AIO APEX

Speculative Decoding: How AI Models Are Getting Faster Without Getting Bigger

Share:
Speculative Decoding: How AI Models Are Getting Faster Without Getting Bigger

The Speed Bottleneck in Large Language Models

Large language models generate text one token at a time. Each token requires a full forward pass through a model that may have billions of parameters, and those passes must be sequential — you cannot generate token N+1 until you have token N. For a model like GPT-4 or Claude 3, this means inference is fundamentally serial at the token level, making latency proportional to output length. This is not a hardware problem. Even on the fastest GPUs with perfect memory bandwidth, autoregressive decoding hits a wall because the architecture demands it. Speculative decoding sidesteps this constraint entirely by changing what the large model actually does during a forward pass.

What Speculative Decoding Actually Does

The core idea is deceptively simple: use a small, fast draft model to speculatively generate a sequence of candidate tokens, then use the large verifier model to check all of them in a single parallel forward pass. If the large model agrees with the draft's tokens, you accept them all at once. If it disagrees at position K, you reject tokens from K onward and re-sample from the large model's distribution at that position.

The critical insight is that the large model's forward pass is not bound by output length in verification mode — it can process a batch of K candidate tokens in roughly the same time as processing a single token for generation. When the draft model is accurate, you get K tokens for the price of one large-model forward pass. When the draft model is inaccurate, you lose some efficiency but never compromise output quality, because the verifier enforces exact alignment with the large model's distribution.

Formally, if the draft model proposes token x at position i with probability q(x), and the target model assigns probability p(x), then the token is accepted with probability min(1, p(x)/q(x)). Rejected tokens are resampled from a corrected distribution (p - q), normalized. This rejection sampling scheme guarantees that the final output distribution is identical to what you would get from the large model running alone — speculative decoding is lossless by construction.

Draft Models: The Engine Behind the Speedup

The quality of the draft model determines everything. A draft model that achieves a token acceptance rate (TAR) of 80% on typical inputs delivers roughly 3–4x speedup on long sequences. A TAR of 60% yields 1.5–2x. Below 50%, the overhead of running both models starts to eat into the gains.

Two architectural approaches dominate in practice:

  • Independent small models: A separate model trained on the same data as the large model but at a fraction of the size. For example, using a 7B model as a draft for a 70B verifier. This is the approach used in the original speculative decoding paper by Leviathan et al. (2023) and remains the most widely deployed.
  • Medusa heads: Google's Medusa architecture adds multiple lightweight "heads" directly to the base model's final layer, each predicting tokens at different offsets into the future (position +1, +2, +3, etc.) in a single forward pass. Because Medusa heads share the base model's representations, they achieve higher acceptance rates than an independent draft model for the same compute cost. Medusa-2 further improves this by jointly fine-tuning the heads with the base model.
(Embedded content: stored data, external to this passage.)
/-! `State.writeStatus` (rule R174). -/

@[simp] theorem writeStatus_ieDone (s : State) (w : Word) : (s.writeStatus w).ieDone = s.ieDone := rfl
@[simp] theorem writeStatus_ieErr (s : State) (w : Word) : (s.writeStatus w).ieErr = s.ieErr := rfl
@[simp] theorem writeStatus_gvalid (s : State) (w : Word) : (s.writeStatus w).gvalid = s.gvalid := rfl
@[simp] theorem writeStatus_phase (s : State) (w : Word) : (s.writeStatus w).phase = s.phase := rfl
@[simp] theorem writeStatus_done (s : State) (w : Word) : (s.writeStatus w).done = (s.done && !w.getLsbD 1) := rfl
@[simp] theorem writeStatus_err (s : State) (w : Word) : (s.writeStatus w).err = (s.err && !w.getLsbD 2) := rfl
@[simp] theorem writeStatus_ovr (s : State) (w : Word) : (s.writeStatus w).ovr = (s.ovr && !w.getLsbD 3) := rfl
@[simp] theorem writeStatus_errCode (s : State) (w : Word) : (s.writeStatus w).errCode = if w.getLsbD 2 then 0#4 else s.errCode := rfl
@[simp] theorem writeStatus_cmd (s : State) (w : Word) : (s.writeStatus w).cmd = s.cmd := rfl
@[simp] theorem writeStatus_src (s : State) (w : Word) : (s.writeStatus w).src = s.src := rfl
@[simp] theorem writeStatus_dst (s : State) (w : Word) : (s.writeStatus w).dst = s.dst := rfl
@[simp] theorem writeStatus_count (s : State) (w : Word) : (s.writeStatus w).count = s.count := rfl
@[simp] theorem writeStatus_progress (s : State) (w : Word) : (s.writeStatus w).progress = s.progress := rfl
@[simp] theorem writeStatus_errAddr (s : State) (w : Word) : (s.writeStatus w).errAddr = s.errAddr := rfl
@[simp] theorem writeStatus_tabSel (s : State) (w : Word) : (s.writeStatus w).tabSel = s.tabSel := rfl
@[simp] theorem writeStatus_tabIdx (s : State) (w : Word) : (s.writeStatus w).tabIdx = s.tabIdx := rfl
@[simp] theorem writeStatus_m0 (s : State) (w : Word) : (s.writeStatus w).m0 = s.m0 := rfl
@[simp] theorem writeStatus_m1 (s : State) (w : Word) : (s.writeStatus w).m1 = s.m1 := rfl
@[simp] theorem writeStatus_m2 (s : State) (w : Word) : (s.writeStatus w).m2 = s.m2 := rfl
@[simp] theorem writeStatus_luma (s : State) (w : Word) : (s.writeStatus w).luma = s.luma := rfl
@[simp] theorem writeStatus_grid (s : State) (w : Word) : (s.writeStatus w).grid = s.grid := rfl
@[simp] theorem writeStatus_resets (s : State) (w : Word) : (s.writeStatus w).resets = s.resets := rfl
@[simp] theorem writeStatus_dec0 (s : State) (w : Word) : (s.writeStatus w).dec0 = s.dec0 := rfl
@[simp] theorem writeStatus_dec1 (s : State) (w : Word) : (s.writeStatus w).dec1 = s.dec1 := rfl
@[simp] theorem writeStatus_enc0 (s : State) (w : Word) : (s.writeStatus w).enc0 = s.enc0 := rfl
@[simp] theorem writeStatus_enc1 (s : State) (w : Word) : (s.writeStatus w).enc1 = s.enc1 := rfl
@[simp] theorem writeStatus_ramp (s : State) (w : Word) : (s.writeStatus w).ramp = s.ramp := rfl
@[simp] theorem writeStatus_mem (s : State) (w : Word) : (s.writeStatus w).mem = s.mem := rfl
@[simp] theorem writeStatus_noResponse (s : State) (w : Word) : (s.writeStatus w).noResponse = s.noResponse := rfl
@[simp] theorem writeStatus_inputs (s : State) (w : Word) : (s.writeStatus w).inputs = s.inputs := rfl
@[simp] theorem writeStatus_readData (s : State) (w : Word) : (s.writeStatus w).readData = s.readData := rfl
A third approach, self-speculative decoding, skips certain layers of the large model during the draft phase and uses the full model for verification. This avoids the need to maintain a separate draft model but requires careful ablation to determine which layers can be safely skipped per domain.

Real-World Adoption: Where Speculative Decoding Is Deployed

Speculative decoding has moved from research to production across every major AI lab. The adoption pattern is telling: it is one of the few inference optimizations that requires no retraining of the target model and introduces no approximation error.

  • Google DeepMind integrated speculative decoding into Gemini's serving infrastructure in 2024, reporting 2x latency improvements on dialogue workloads. Their internal draft models are distilled from the target models, giving them higher TAR than generic small models.
  • Meta's SpecInfer extended the idea to tree-based speculation, where the draft model generates a tree of possible continuations rather than a single sequence. The verifier processes the entire tree in one pass, selecting the longest accepted path. This approach consistently outperforms single-sequence speculation when the draft model has higher uncertainty.
  • Hugging Face / vLLM / TensorRT-LLM all ship speculative decoding as a first-class serving feature. In vLLM, enabling draft model speculation requires a single configuration parameter and works transparently across batch sizes.
  • Apple uses a variant for on-device inference in Apple Intelligence, where the draft model runs on the Neural Engine and the verifier runs on the GPU — exploiting heterogeneous hardware to get both speed and quality.

Reported production speedups range from 1.5x to 3x depending on output length, domain, and draft model quality. Code generation and structured outputs tend to see the highest acceptance rates because the distribution is more predictable. Open-ended creative text sees lower acceptance rates because the large model's distribution is flatter, making the draft's guesses less reliable.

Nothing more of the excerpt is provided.